My outside professional opinion has determined that 96.4(8) (b) makes any further consideration of this matter by Review redundant to the decision of Vice Chair Leroy and is thus not a factor as has been intimidated by reckless legal comment to date (WCAT). The WCAT decision sent the decision back to the Board on October 24, 2011 and the Board ignored the decision. The Board ought to have taken custody of the matter on October 25, 2011 and properly set aside its own information on long term wage rate as it did not properly comply with 33.3 (b) of the Workers Compensation Act. Information already provided to the Board legal department and reiterated herein establishes that Jennifer Madden’s long term wage rate was ultra vires the statute. WorkSafe BC has not offered anything to refute this. The Board ought to have properly considered the submissions provided by the Worker which the WCAT decision affirms by sending its decision back to the Board.
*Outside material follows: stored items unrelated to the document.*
/-! ### What a stream element does

One inversion for all stream elements: an element raises an error, ends the block, or goes on (`Performed`). What every step inside
`INFLATE` keeps is derived from it. -/

/-- The fields that no step inside `INFLATE` writes (R50). -/
structure Frame (s t : State) : Prop where
  cfg : t.cfg = s.cfg
  bits : t.bits = s.bits
  window : t.window = s.window
  hufN : t.hufN = s.hufN
  freq : t.freq = s.freq
  tUser : t.tUser = s.tUser
  inBuf : t.inBuf = s.inBuf
  sym : t.sym = s.sym
  tok : t.tok = s.tok
  cmds : t.cmds = s.cmds
  payload : t.payload = s.payload

theorem Frame.raise {s t : State} (h : Frame s t) (k : ErrorKind) (off : Nat) : Frame s (raise k off t) := { h with }

theorem Frame.endOfBlock {s t : State} (h : Frame s t) : Frame s (endOfBlock t) := by
  obtain ⟨-, he⟩ | ⟨-, he⟩ := endOfBlock_cases t <;> rw [he] <;> exact { h with }

/-- The cursor moves to `p`, forward and inside the stream, while at most `m` bytes are written: 258 for each bit that is read, and
258 for the symbol's own bits, which were read before. A pending length is a match length (R163). -/
def Forward (s : State) (p m : Nat) : Prop :=
  s.rpos ≤ s.bits.length → s.rpos ≤ p ∧ p ≤ s.bits.length ∧ (s.lenPending.getD 0 ≤ 258 → m ≤ 258 * (p - s.rpos + 1))

theorem Forward.stay (s : State) : Forward s s.rpos 0 := fun h => ⟨Nat.le_refl _, h, fun _ => Nat.zero_le _⟩

theorem Forward.add {s : State} {n : Nat} (hn : n ≤ s.bits.length - s.rpos) : Forward s (s.rpos + n) 0 :=
  fun _ => ⟨by omega, by omega, fun _ => Nat.zero_le _⟩

/-- What an element does before it raises, ends the block or goes on: beside `Frame` it keeps the error registers and `OUT_VALID`;
only a block header writes the header fields (R152); bytes are only appended to `OUT`, and the cursor only moves forward (R167). -/
structure Reads (f : Format) (s t : State) : Prop extends Frame s t where
  errKind : t.errKind = s.errKind
  errBitOff : t.errBitOff = s.errBitOff
  errByteOff : t.errByteOff = s.errByteOff
  outValid : t.outValid = s.outValid
  header : f ≠ .blkHdr → t.bfinal = s.bfinal ∧ t.btype = s.btype
  out : ∃ xs, t.out = s.out ++ xs ∧ Forward s t.rpos xs.length

/-- The updates that keep the header fields. -/
theorem Reads.of_update {f : Format} {s : State} {p : Nat} {xs : List Byte} {b : BcState} {tc tl td : Tree} {l : Option Nat}
    {n d : Nat} {ls : List Nat} (hp : Forward s p xs.length) :
    Reads f s { s with
      rpos := p, out := s.out ++ xs, bcState := b, tCl := tc, tLl := tl, tD := td, lenPending := l, dynNlen := n, dynNdist := d,
      dynLens := ls } :=
  { cfg := rfl, bits := rfl, window := rfl, hufN := rfl, freq := rfl, tUser := rfl, inBuf := rfl, sym := rfl, tok := rfl
    cmds := rfl, payload := rfl, errKind := rfl, errBitOff := rfl, errByteOff := rfl, outValid := rfl
    header := fun _ => ⟨rfl, rfl⟩, out := ⟨xs, rfl, hp⟩ }
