-- ==== Sys2Proof/Machine/Image.lean ====
section
/-! DEFINITION. The configuration image (section 11.2): its layout (Tables 11-1 and 11-2), the clamps of R166,
R78, R82 and R105, the load of the reflex table (R93, R94), and the acceptance checks of Table 11-3. -/

namespace Sys2Proof.Machine

/-- The length of the image (R164). -/
def imageLength : Nat := 634

/-- A value clamped to lo–hi (scope 3.2). -/
def clamp (lo hi n : Nat) : Nat := min hi (max lo n)

/-- The class in force of a stored class code; 3 is taken as PULSE (Table 11-2). -/
def classOf (code : Nat) : CoilClass :=
  match code with
  | 1 => .latch
  | 2 => .flipper
  | _ => .pulse

/-- Coil record c, in force (Table 11-2, R166, R78). -/
def coilRecord (img : List Byte) (c : Nat) : CoilSettings :=
  let o := 16 + 12 * c
  { cls := classOf (fieldAt img o 1 0)
    priority := fieldAt img o 3 2
    holdSource := byteAt img (o + 1)
    draw := clamp 1 63 (byteAt img (o + 2))
    kickTime := clamp 1 255 (byteAt img (o + 3))
    duty := clamp 1 16 (byteAt img (o + 4))
    holdLimit := byteAt img (o + 5)
    restTime := byteAt img (o + 6)
    waitLimit := clamp 1 255 (byteAt img (o + 7))
    heatRate := byteAt img (o + 8)
    shift := clamp 4 15 (byteAt img (o + 9))
    trip := max 256 (pairAt img (o + 10)) }

/-- Switch record n, in force (Table 11-2, R82). -/
def switchRecord (img : List Byte) (n : Nat) : SwitchSettings :=
  let o := 208 + 2 * n
  { closeDebounce := clamp 1 31 (byteAt img o)
    openDebounce := clamp 1 31 (fieldAt img (o + 1) 4 0)
    broadcast := bitAt img (o + 1) 6
    invert := bitAt img (o + 1) 7 }

/-- The initial state of a stored code; 3 is taken as OFF (R105). -/
def initialOf (code : Nat) : LampMode :=
  match code with
  | 1 => .lit
  | 2 => .flash
  | _ => .dark

/-- Lamp record n, in force (Table 11-2, R105). -/
def lampRecord (img : List Byte) (n : Nat) : LampSettings :=
  let o := 560 + 3 * n
  { incandescent := bitAt img o 0
    glow := fieldAt img o 2 1
    brightness := clamp 1 16 (byteAt img (o + 1))
    halfPeriod := clamp 1 255 (byteAt img (o + 2))
    initial := initialOf (fieldAt img o 5 4) }

/-- R22: the sum of the kick draws of the FLIPPER coils. -/
def flipperReserve (coils : Vector CoilSettings 16) : Nat :=
  (coils.toList.map fun c => if c.cls = .flipper then c.draw else 0).sum

/-- The coil records in force. -/
def imageCoils (img : List Byte) : Vector CoilSettings 16 := Vector.ofFn fun c => coilRecord img c.val

/-- Every setting in force of an image (Table 11-1, R166, R22). -/
def settingsOf (img : List Byte) : Settings :=
  { capacity := byteAt img 2
    headroom := min 63 (byteAt img 3)
    ceiling := byteAt img 4
    allowance := byteAt img 5
    reserve := flipperReserve (imageCoils img)
    beat := clamp 2 25 (byteAt img 6)
    quality := clamp 1 64 (byteAt img 7)
    vOn := byteAt img 8
    vSag := byteAt img 9
    statusMask := { notArmed := bitAt img 10 0, railNotUp := bitAt img 10 1, safe := bitAt img 10 2
                    lockout := bitAt img 10 3, fault := bitAt img 10 4, degraded := bitAt img 10 5 }
    causeMask := { short := bitAt img 11 0, stuck := bitAt img 11 1, opened := bitAt img 11 2
                   duplicate := bitAt img 11 3 }
    coils := imageCoils img
    switches := Vector.ofFn fun n => switchRecord img n.val
    lamps := Vector.ofFn fun n => lampRecord img n.val }

/-! ### Reflex records -/

/-- The edge field of a reflex record (Table 11-2). -/
def edgeSelectOf (code : Nat) : Option EdgeSelect :=
  match code with
  | 0 => some .close
  | 1 => some .opened
  | 2 => some .both
  | _ => none

/-- A lamp number, where a number is one. -/
def lampNumber (n : Nat) : Option LampNo := if h : n < 24 then some ⟨n, h⟩ else none

/-- A coil number, where a number is one and the coil is of class `k` (Table 6-2, target and class). -/
def coilOfClass (coils : Vector CoilSettings 16) (k : CoilClass) (n : Nat) : Option CoilNo :=
  if h : n < 16 then if coils[n].cls = k then some ⟨n, h⟩ else none else none

/-- The condition of a reflex record (Table 6-2, condition). -/
def conditionOf (code lamp : Nat) : Option Condition :=
  match code with
  | 0 => some .none
  | 1 => (lampNumber lamp).map .lampLit
  | 2 => (lampNumber lamp).map .lampUnlit
  | _ => none

/-- The action of a reflex record (Table 6-2: action kind, target, class, count). -/
def reflexActionOf (coils : Vector CoilSettings 16) (code target n : Nat) : Option ReflexAction :=
  match code with
  | 0 => if 1 ≤ n ∧ n ≤ 15 then (coilOfClass coils .pulse target).map fun c => .pulse c n else none
  | 1 => (coilOfClass coils .latch target).map .engage
  | 2 => (coilOfClass coils .latch target).map .release
  | 3 => (lampNumber target).map .lampOn
  | 4 => (lampNumber target).map .lampOff
  | 5 => (lampNumber target).map .lampToggle
  | 6 => if n ≤ 15 then (lampNumber target).map fun l => .lampFlash l n else none
  | _ => none

/-- The stored source station of reflex record k. -/
def reflexSource (img : List Byte) (k : Nat) : Nat := byteAt img (272 + 6 * k)

/-- R93, R94: reflex record k: an entry in use, or none (stored unused, or set aside). -/
def reflexRecord (img : List Byte) (coils : Vector CoilSettings 16) (k : Nat) : Option ReflexEntry :=
  let o := 272 + 6 * k
  let src := reflexSource img k
  if 1 ≤ src ∧ src ≤ 30 then
    match edgeSelectOf (fieldAt img (o + 1) 7 6), conditionOf (fieldAt img (o + 2) 7 6) (fieldAt img (o + 2) 4 0),
      reflexActionOf coils (byteAt img (o + 3)) (byteAt img (o + 4)) (byteAt img (o + 5)) with
    | some e, some c, some a =>
      some { source := src, switch := fieldAt img (o + 1) 4 0, edge := e, condition := c, action := a }
    | _, _, _ => none
  else none

/-- R93: an entry whose stored source is not 0 and which fails a check is set aside. -/
def reflexSetAside (img : List Byte) (coils : Vector CoilSettings 16) (k : Nat) : Bool :=
  decide (reflexSource img k ≠ 0) && (reflexRecord img coils k).isNone

/-- R92, R93: the reflex table of an image. -/
def reflexTableOf (img : List Byte) (coils : Vector CoilSettings 16) : ReflexTable :=
  { entries := Vector.ofFn fun k => reflexRecord img coils k.val
    setAside := ((List.finRange 48).filter fun k => reflexSetAside img coils k.val).length }

/-- R95: the distinct (source station, switch) pairs of the remote entries in use. -/
def remotePairs (own : Nat) (t : ReflexTable) : List (Nat × Nat) :=
  t.entries.toList.foldl (fun l slot => match slot with
    | none => l
    | some e => if e.source = own ∨ (e.source, e.switch) ∈ l then l else l ++ [(e.source, e.switch)]) []

/-! ### Acceptance checks -/

/-- Check 7 of Table 11-3. -/
def holdSourcesHold (coils : Vector CoilSettings 16) : Bool :=
  coils.toList.all fun c => decide (c.cls ≠ .flipper) || decide (c.holdSource ≤ 31)

/-- Check 8 of Table 11-3. -/
def coilDrawsHold (t : Settings) : Bool :=
  t.coils.toList.all fun c =>
    decide (c.cls = .flipper) || decide (c.draw ≤ min t.ceiling (t.capacity - t.headroom) - t.reserve)

/-- Table 11-3: the outcome of a pass, the first check that fails or ACCEPTED (R165). -/
def loadOutcome (img : List Byte) (strap : Nat) : LoadOutcome :=
  let t := settingsOf img
  if byteAt img 0 ≠ 0x41 then .format
  else if pairAt img 12 ≠ imageLength then .length
  else if pairAt img 632 ≠ (crc (img.take 632)).toNat then .check
  else if ¬(1 ≤ byteAt img 1 ∧ byteAt img 1 ≤ 30 ∧ byteAt img 1 = strap) then .station
  else if t.capacity < 8 then .capacity
  else if ¬(t.reserve + t.headroom ≤ t.capacity ∧ t.reserve ≤ t.ceiling) then .reserve
  else if holdSourcesHold t.coils = false then .holdSource
  else if coilDrawsHold t = false then .coilDraw
  else .accepted

end Sys2Proof.Machine
end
The Worker provides the Board with 7 days to institute a new long term wage rate based on the relevant submission in compliance with the Act that he has provided and thereafter asserts that the Board’s refusal to comply with the determination of the Panel at WCAT of October 24, 2011 within that time frame would provide WCAT with the legal capacity to on an extraordinary basis make its own determination on the long term wage rate with interest and penalties to the Worker’s credit whilst it is working on an expedited determination relating to plateau date.